What you are asked to do: Scan the lines below and report each one containing "Bool" by copying it.

Data for this exercise:
/-- USAGE_RECORD: the oldest record that waits is signed and appears in its slot (R514, R515). The first record of an updated
image makes its slot CONFIRMED (R508). -/
def Fab.usageRecord (f : Fab) : Fab :=
  match f.umx.due with
  | [] => f
  | body :: t =>
    let rseq := f.get Reg.UMX_RSEQ_RSEQ + 1
    let rec_ := body ++ Config.sign f.umx.idKey (sha body)
    let f := f.updUmx (fun u => { u with due := t, recs := Store.set [] u.recs (rseq % 6) rec_ })
    let f := f.set Reg.UMX_RSEQ_RSEQ rseq
    if f.umx.confirm then
      let o := umxSlot (f.get Reg.UMX_FWVER_SLOT)
      (f.updMgmt (fun m => m.program (o + umxImg.act + 8) [0x3F])).updUmx (fun u => { u with confirm := false })
    else f

/-- TIMEBASE_CHECK (R498): REFCLK cycles counted over a second. -/
def Fab.timebaseCheck (f : Fab) (n : Nat) : Fab :=
  let bad := 100002000 < n || n < 99998000
  let f := f.set Reg.UMX_STAT_TBERR (b2n bad)
  if bad then f.updUmx (fun u => { u with flags := u.flags ||| 8 }) else f

/-! ### The seal (R504) -/

/-- One break of the seal is counted. The enclave logs it, in DORMANT at its next start (R504). -/
def Fab.sealBreak (f : Fab) : Fab :=
  let n := f.umx.sealCount
  let f := if 256 ≤ n then f else f.updUmx (fun u => u.burnBreak n)
  let f := f.sealShow.set Reg.UMX_STAT_SEALOPEN 1
  if 2 ≤ f.pwr.st then f.umxLogEvent [] else f.updUmx (fun u => { u with brk := u.brk + 1 })

/-- The enclave logs the breaks that happened while it did not run. -/
def Fab.logBreaks (f : Fab) : Fab :=
  let g := (List.range f.umx.brk).foldl (fun h _ => h.umxLogEvent []) f
  g.updUmx (fun u => { u with brk := 0 })

/-- A response to the request in progress (R518). -/
def Fab.umxRespond (f : Fab) (op status : Nat) : Fab :=
  let f := (f.set Reg.UMX_RSP_OP op).set Reg.UMX_RSP_STATUS status
  (f.set Reg.UMX_RSP_DONE 1).updUmx (fun u => { u with reqBusy := false })

/-- SEAL_SAMPLE: the seal input reads `open_` (high). -/
def Fab.sealSample (f : Fab) (open_ : Bool) : Fab :=
  if open_ then
    let f := f.updUmx (fun u => { u with high := min (u.high + 1) 5, low := 0 })
    if f.umx.high = 4 then f.sealBreak else f
  else
    let f := f.updUmx (fun u => { u with high := 0, low := min (u.low + 1) 1024 })
    if f.umx.low = 1024 && f.bit Reg.UMX_STAT_SEALOPEN then
      let f := f.set Reg.UMX_STAT_SEALOPEN 0
      if f.umx.upd.isSome then
        ((f.updUmx (fun u => { u with upd := none })).set Reg.UMX_STAT_STATE 1).umxRespond 2 5
      else f
    else f

/-! ### Requests and updates (R508, R513, R518) -/

/-- Does the enclave image at flash offset `o` verify (R506)? -/
def Fab.umxImageOk (f : Fab) (o : Nat) : Bool := f.mgmt.imageOk umxImg o f.umx.svn f.umx.keySlot

/-- A request is accepted: DONE clears, and it is logged. -/
def Fab.umxAccept (f : Fab) (op arg : Nat) : Fab :=
  let f := (f.set Reg.UMX_RSP_OP op).set Reg.UMX_RSP_DONE 0
  (f.updUmx (fun u => { u with reqBusy := true })).umxLogEvent (toBytes op 1 ++ toBytes arg 4)

/-- SET_INTERVAL with a number of seconds. -/
def Fab.setInterval (f : Fab) (n : Nat) : Fab :=
  let f := f.umxAccept 1 n
  if 1 ≤ n && n ≤ 3600 then (f.set Reg.UMX_CFG_NEXT n).umxRespond 1 0 else f.umxRespond 1 1

/-- UPDATE from the image staged at a flash offset: refused while the seal is closed. -/
def Fab.umxUpdate (f : Fab) (o : Nat) : Fab :=
  let f := f.umxAccept 2 o
  if o < 0x2810000 || flashSize < o + 0x100000 then f.umxRespond 2 1
  else if !f.bit Reg.UMX_STAT_SEALOPEN then f.umxRespond 2 2
  else if !f.umxImageOk o then f.umxRespond 2 4
  else (f.updUmx (fun u => { u with upd := some o })).set Reg.UMX_STAT_STATE 2

/-- A write of UMX.REQ by a master (R502, R517, R518): the Damson core only, while no request is in progress and an image
runs that can take it. -/
def Fab.umxReq (f : Fab) (m : Master) (op arg : Nat) : Fab :=
  if m.code ≠ 0 || f.umx.reqBusy || f.get Reg.UMX_STAT_STATE = 3 then f
  else if op = 1 then f.setInterval arg
  else if op = 2 then f.umxUpdate arg
  else (f.umxAccept op arg).umxRespond op 1

/-- The enclave's firmware starts (R477, R506, R507): a slot is chosen, and its identity shown. -/
def Fab.umxStart (f : Fab) : Fab :=
  let x := f.mgmt.choose umxImg (fun m o => m.imageOk umxImg o f.umx.svn f.umx.keySlot) true
    (f.mgmt.candidates umxImg (umxSlot 0) (umxSlot 1))
  let f : Fab := { f with mgmt := x.2.2 }
  match x.1 with
  | none => f.set Reg.UMX_STAT_STATE 3
  | some (o, _) =>
    let m := f.mgmt
    let f := (f.set Reg.UMX_FWVER_VERSION (m.flashNum (o + 8) 4)).set Reg.UMX_FWVER_SLOT (if o = umxSlot 1 then 1 else 0)
    let d := sha (m.header o ++ m.flashBytes (o + 0x2000) (m.flashNum (o + 16) 4))
    let f := (List.range 8).foldl (fun g i => g.set (Reg.UMX_FWDIGEST_DIGEST i) (ofBytes ((d.drop (8 * i)).take 8))) f
    let f := f.updUmx (fun u => { u with confirm := m.actState umxImg o == 0x7F })
    (f.set Reg.UMX_STAT_STATE 1).logBreaks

Written answer:
def Fab.sealSample (f : Fab) (open_ : Bool) : Fab :=
def Fab.umxImageOk (f : Fab) (o : Nat) : Bool := f.mgmt.imageOk umxImg o f.umx.svn f.umx.keySlot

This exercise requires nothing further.